No one likes to be punished for something they didn’t do. The media in this town won’t remind folks, but when the Department of Justice (DoJ) came to town to “investigate” the SPD for police misconduct, Mayor Durkan was a part of the upper echelon of the DoJ. Yes, she was one of those responsible for conducting one of the quickest federal investigations I’ve ever seen and then releasing ridiculous, pre-ordained “conclusions.”
Then, rather than slinking away in embarrassment, Durkan and her DoJ colluders doubled-down on the lies, which they fortified by refusing to release the methodology used in the study to arrive at such ludicrous results. A Seattle University criminal justice professor debunked the government’s study but no one in the DoJ or Seattle City Hall was interested.
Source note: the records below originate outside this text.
-- ==== Sys2Proof/Machine/MillCalls.lean ====
section
/-! DEFINITION. Control of the Mill: loads, enabling, fallback, coefficients, encoders, PWM, axis descriptors, triggers
(R381–R384, R390, R403, R411–R415, R417, R444). -/
namespace Sys2Proof.Machine

/-! ### Enabling and disabling (R382, R411) -/

/-- Loops of which one may be enabled, with all its core's: a status of R417 or OK. -/
def State.enableFault (s : State) (l : Nat) : Nat :=
  let x := s.loop l
  let c := s.loopCore l
  let t := s.loopTrig l
  let ns := s.loopNs l
  let ls := l :: (s.coreEn c).filter (· != l)
  let (num, den) := s.loadOf ls
  if x.fb.isEmpty then NO_FALLBACK
  else if x.main.isEmpty || 8 < t || (t < 8 && s.linePeriod t = 0) || ns < 12500 || 1000000 < ns || 32 < ls.length then RANGE
  else if 720000000 * den < num then LOAD_TOO_HIGH
  else OK

/-- A loop starts: its samples count from 1; it runs FB while its group is in fallback, with the set frozen at the switch
(R385, R407, R439). -/
def State.loopOn (s : State) (l : Nat) : State :=
  let fb := s.loopFb l || s.fld uMill 0x224 7 0 / 2 ^ s.loopGroup l % 2 = 1 || s.wdOpen
  let x := s.loop l
  let s := s.setLoop l { x with
    stage := 0, prevTrig := none, prevPulse := none, stopping := false, want := none
    frozen := if fb then some (x.frozen.getD s.gateNow) else none }
  let s := ((s.setFlag (wLoop l) 0 31 true).setFlag (wLoop l) 0 30 fb).wr (wLoop l) 0x14 0
  let s := s.setFld uMill 0x200 7 0 (allLoops.filter s.loopEn).length
  s.lawSync l

/-- Enable a loop: OK or why not. -/
def State.loopEnable (s : State) (l : Nat) : State × Nat :=
  if s.loopEn l then (s.setLoop l { s.loop l with stopping := false }, OK)
  else
    let r := s.enableFault l
    if r = OK then (s.loopOn l, OK) else (s, r)

/-- Disable a loop at its next sample end. -/
def State.loopDisable (s : State) (l : Nat) : State := if s.loopEn l then s.setLoop l { s.loop l with stopping := true } else s

/-- Switch one loop to fallback: its group is named in the event (R396, R407). -/
def State.loopFallback (s : State) (l : Nat) : State :=
  let g := s.loopGroup l
  (s.loopWant l true).millEvents (allLoops.filter fun k => s.loopGroup k = g) 0x001D (2 ^ g) 0

def State.loopReturn (s : State) (l : Nat) : State :=
  let g := s.loopGroup l
  (s.loopWant l false).millEvents (allLoops.filter fun k => s.loopGroup k = g) 0x001D (2 ^ g) 1

/-- A write to LOOP_CTL with an action: 1 enable, 2 disable, 3 fallback, 4 return; the return is open to those that
RETURN_IDS matches (R8, R444). -/
def State.loopCtl (s : State) (ini action l : Nat) : State :=
  let a := regAddr uMill 0x22C
  s.guarded ini uMill 0x22C (w32 (action * 2 ^ 29 + l % 128)) (action = 4) fun s =>
    if 95 < l % 128 then s.accError ini a .range
    else
      let l := l % 128
      match action with
      | 1 => let (s, r) := s.loopEnable l; if r = OK then s else s.accError ini a .check
      | 2 => s.loopDisable l
      | 3 => s.loopFallback l
      | 4 => if s.returnReason ini (2 ^ s.loopGroup l) = 0 then s.loopReturn l else s.accError ini a .check
      | _ => s.accError ini a .range

def execLoopCtlEnable (ini l : Nat) (s : State) : Out := .next (s.loopCtl ini 1 l)
def execLoopCtlDisable (ini l : Nat) (s : State) : Out := .next (s.loopCtl ini 2 l)
def execLoopCtlFallback (ini l : Nat) (s : State) : Out := .next (s.loopCtl ini 3 l)
def execLoopCtlReturn (ini l : Nat) (s : State) : Out := .next (s.loopCtl ini 4 l)

/-! ### Loads (R383, R384) -/

/-- A write to LAW_CTL with GO. -/
def State.lawCtl (s : State) (ini l : Nat) (fb : Bool) : State :=
  s.guarded ini uMill 0x238 (w32 (2 ^ 31 + b2n fb * 2 ^ 30 + l % 128)) false fun s =>
    let l := l % 128
    if 95 < l then s.accError ini (regAddr uMill 0x238) .range
    else
      let a := s.fld uMill 0x230 31 6 * 64 + 2 ^ 32 * s.fld uMill 0x234 15 0
      let (s, f, i) := s.lawLoad 0x48 (s.xlClient ini) false l fb a
      let s : State := { s with lawLast := l }
      s.wr uMill 0x23C (w32 (2 ^ 31 + b2n (f = 0 && s.loopEn l) * 2 ^ 30 + i % 4096 * 2 ^ 16 + f))

def execLawCtlGo (ini l : Nat) (fb : Bool) (s : State) : Out := .next (s.lawCtl ini l fb)

/-! ### Coefficients (R390, R391) -/

/-- Queue a write: false when sixteen are pending. A disabled loop's is applied at once. -/
def State.coefWrite (s : State) (l i : Nat) (v : Word) : State × Bool :=
  let x := s.loop l
  if !s.loopEn l then (s.setLoop l { x with coef := SMap.set (fun _ => 0) i v x.coef }, true)
  else if 16 ≤ x.pend.length then (s, false)
  else ((s.setLoop l { x with pend := x.pend ++ [(i, v)] }).loopSync l, true)

/-- A write to COEF_WR, open to the claim holder and to the loop's owning client. -/
def State.coefWr (s : State) (ini value : Nat) : State :=
  s.guarded ini uMill 0x244 (w32 value) true fun s =>
    let l := s.fld uMill 0x240 22 16
    let mine := s.mayWrite ini uMill || s.clientOf ini = some (s.loopOwner l)
    if !mine then s.accError ini (regAddr uMill 0x244) .notHolder
    else if 95 < l then s.accError ini (regAddr uMill 0x244) .range
    else
      let (s, ok) := s.coefWrite l (s.fld uMill 0x240 7 0) (w32 value)
      s.wr uMill 0x24C (w32 (2 ^ 31 + if ok then OK else COEF_QUEUE_FULL))

def execCoefWr (ini value : Nat) (s : State) : Out := .next (s.coefWr ini value)

/-! ### Configuration (R411–R415) -/

/-- Words 0–3 of a loop record are in bounds. -/
def State.loopWordsOk (s : State) (l : Nat) (w : Nat → Word) : Bool :=
  let w0 := w 0
  bits w0 29 28 = 0 && bits w0 24 23 ≤ 2 && bits w0 19 16 ≤ 8 && bits w0 15 8 ≤ 79 && bits w0 7 0 ≤ bits w0 15 8 &&
    bits (w 1) 30 20 = 0 && bits (w 3) 23 16 = 0 && bits (w 2) 1 0 = 0 &&
    !(bit (w 1) 31 && allLoops.any fun k => k != l && s.loopQueue k = some (bits (w 1) 19 0))

/-- ENC_CFG is in bounds: BITS of a serial input is 10–40. -/
def encCfgOk (v : Word) : Bool := bits v 3 0 = 0 && (bits v 31 30 < 2 || (9 ≤ bits v 27 22 && bits v 27 22 ≤ 39))

/-- PWM_CFG of a channel is in bounds. -/
def pwmCfgOk (c : Nat) (v : Word) : Bool := bit v 24 = false && bits v 15 0 = 0 && !(bit v 25 && c % 2 = 1)
/-- TB_CFG is in bounds. -/
def tbCfgOk (v : Word) : Bool := 2 ≤ bits v 15 0 && bits v 25 16 = 0

/-- An enabled PWM channel that no loop drives shows its safe level. -/
def State.pwmCfg (s : State) (c : Nat) (v : Word) : State := (s.wr uMill (pwmOff c) v).pwmSafe [c]

/-- An axis descriptor: COUNT 1–64, words within the space; an enabled one: no overlap with another enabled one of its direction. -/
def State.axisOk (s : State) (base f : Nat) (w : Word) : Bool :=
  let n := bits w 15 8
  let first := bits w 7 0
  1 ≤ n && n ≤ 64 && first + n ≤ 256 && (!bit w 31 || (List.range 16).all fun k =>
    let o := base + 32 * k
    k = f || !s.flag uMill o 31 || first + n ≤ s.fld uMill o 7 0 || s.fld uMill o 7 0 + s.fld uMill o 15 8 ≤ first)

/-- TRIG n accepts EN = 1 only when its comparator is claimed for line n. -/
def State.trigOk (s : State) (n : Nat) (v : Word) : Bool :=
  !bit v 31 || (s.cmpOwner (bits v 3 0) = 3 && s.cmpIndex (bits v 3 0) = n)

/-- A write to a MILL register with checks of its own; none: it only stores. -/
def State.millWrite (s : State) (ini off : Nat) (v : Word) : Option State :=
  let bad := fun c => some (s.accError ini (regAddr uMill off) c)
  if off = 0x228 then if 95 < bits v 6 0 then bad .range else none
  else if off = 0x22C then some (s.loopCtl ini (bits v 31 29) (bits v 6 0))
  else if off = 0x238 then if bit v 31 then some (s.lawCtl ini (bits v 6 0) (bit v 30)) else some s
  else if off = 0x244 then some (s.coefWr ini v.toNat)
  else if 0x300 ≤ off && off < 0x320 then if s.trigOk ((off - 0x300) / 4) v then some (s.store uMill off v).loadsSync else bad .check
  else if 0x400 ≤ off && off < 0x440 then
    let l := s.fld uMill 0x228 6 0
    let k := (off - 0x400) / 4
    let r := (findRow (wLoop l) (4 * k)).getD ⟨0, 4, 1, .ro, 0, 0, 0, 0, []⟩
    if 95 < l then bad .range
    else match r.bad v with
      | some c => bad c
      | none =>
        let w := fun i => if i = k then v else s.rd (wLoop l) (4 * i)
        if k < 4 && s.loopEn l then bad .readOnly
        else if k < 4 && !s.loopWordsOk l (fun i => if i = 0 then setBits (w 0) 31 30 0 else w i) then bad .range
        else if k = 0 && s.encClash l (bits v 19 16) then bad .check
        else some (if k < 4 then (s.store (wLoop l) (4 * k) v).lawSync l else s.store (wLoop l) (4 * k) v)
  else if 0x1000 ≤ off && off < 0x1200 then
    let i := (off - 0x1000) / 16
    match off % 16 with
    | 0 => if !encCfgOk v then bad .range else if !(s.encReaders i).isEmpty then bad .check else some (s.encCfg i v)
    | 12 =>
      let t := (s.encSync i).store uMill off v
      some (if bits v 31 29 != 0 then t.setFld uMill off 15 0 0 else t)
    | _ => none
  else if 0x1400 ≤ off && off < 0x1440 && off % 8 = 0 then some (s.tbCfg ((off - 0x1400) / 8) v)
  else if 0x1440 ≤ off && off < 0x15C0 && off % 8 = 0 then
    let c := (off - 0x1440) / 8
    if !pwmCfgOk c v then bad .range else if (s.pwmOwner c).isSome then bad .check else some (s.pwmCfg c v)
  else if 0x2000 ≤ off && off < 0x2400 && off % 32 = 0 then
    let base := off / 0x200 * 0x200
    if s.axisOk base ((off - base) / 32) v then none else bad .range
  else if 0x2200 ≤ off && off < 0x2400 && off % 32 = 12 && bits v 15 0 = 0 then bad .range
  else none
The results were guaranteed and so was the implementation of a bogus consent decree.
As far as the department’s official statements about Durkan’s $15K bonus go, Chief Best said, “our compensation needs to stay competitive.” A safe answer, but I understand the chess game this woman has to play between herself and the collective contentious factions.
Department spokesman Sgt. Sean Whitcomb also issued a statement. First, he’s is a nice guy. But he made a statement that has me wondering what Seattle Police Department he was talking about when he said, “It’s a great time to be a police candidate.” I… I mean, you… I mean… Um, okay, Sean.
It’s ironic that the results of Durkan’s past DoJ and current mayoral actions have played a significant role as to why she now has to offer cash to attract experienced officers to work in this socialist-run (down) city. But here’s something the mayor probably doesn’t like to think about: If the city she now leads and the DoJ, when she was with them, treated officers with the respect they’ve earned and deserve, all the officers who’ve left (Hi!) and who are now leaving may have remained or would remain with the department.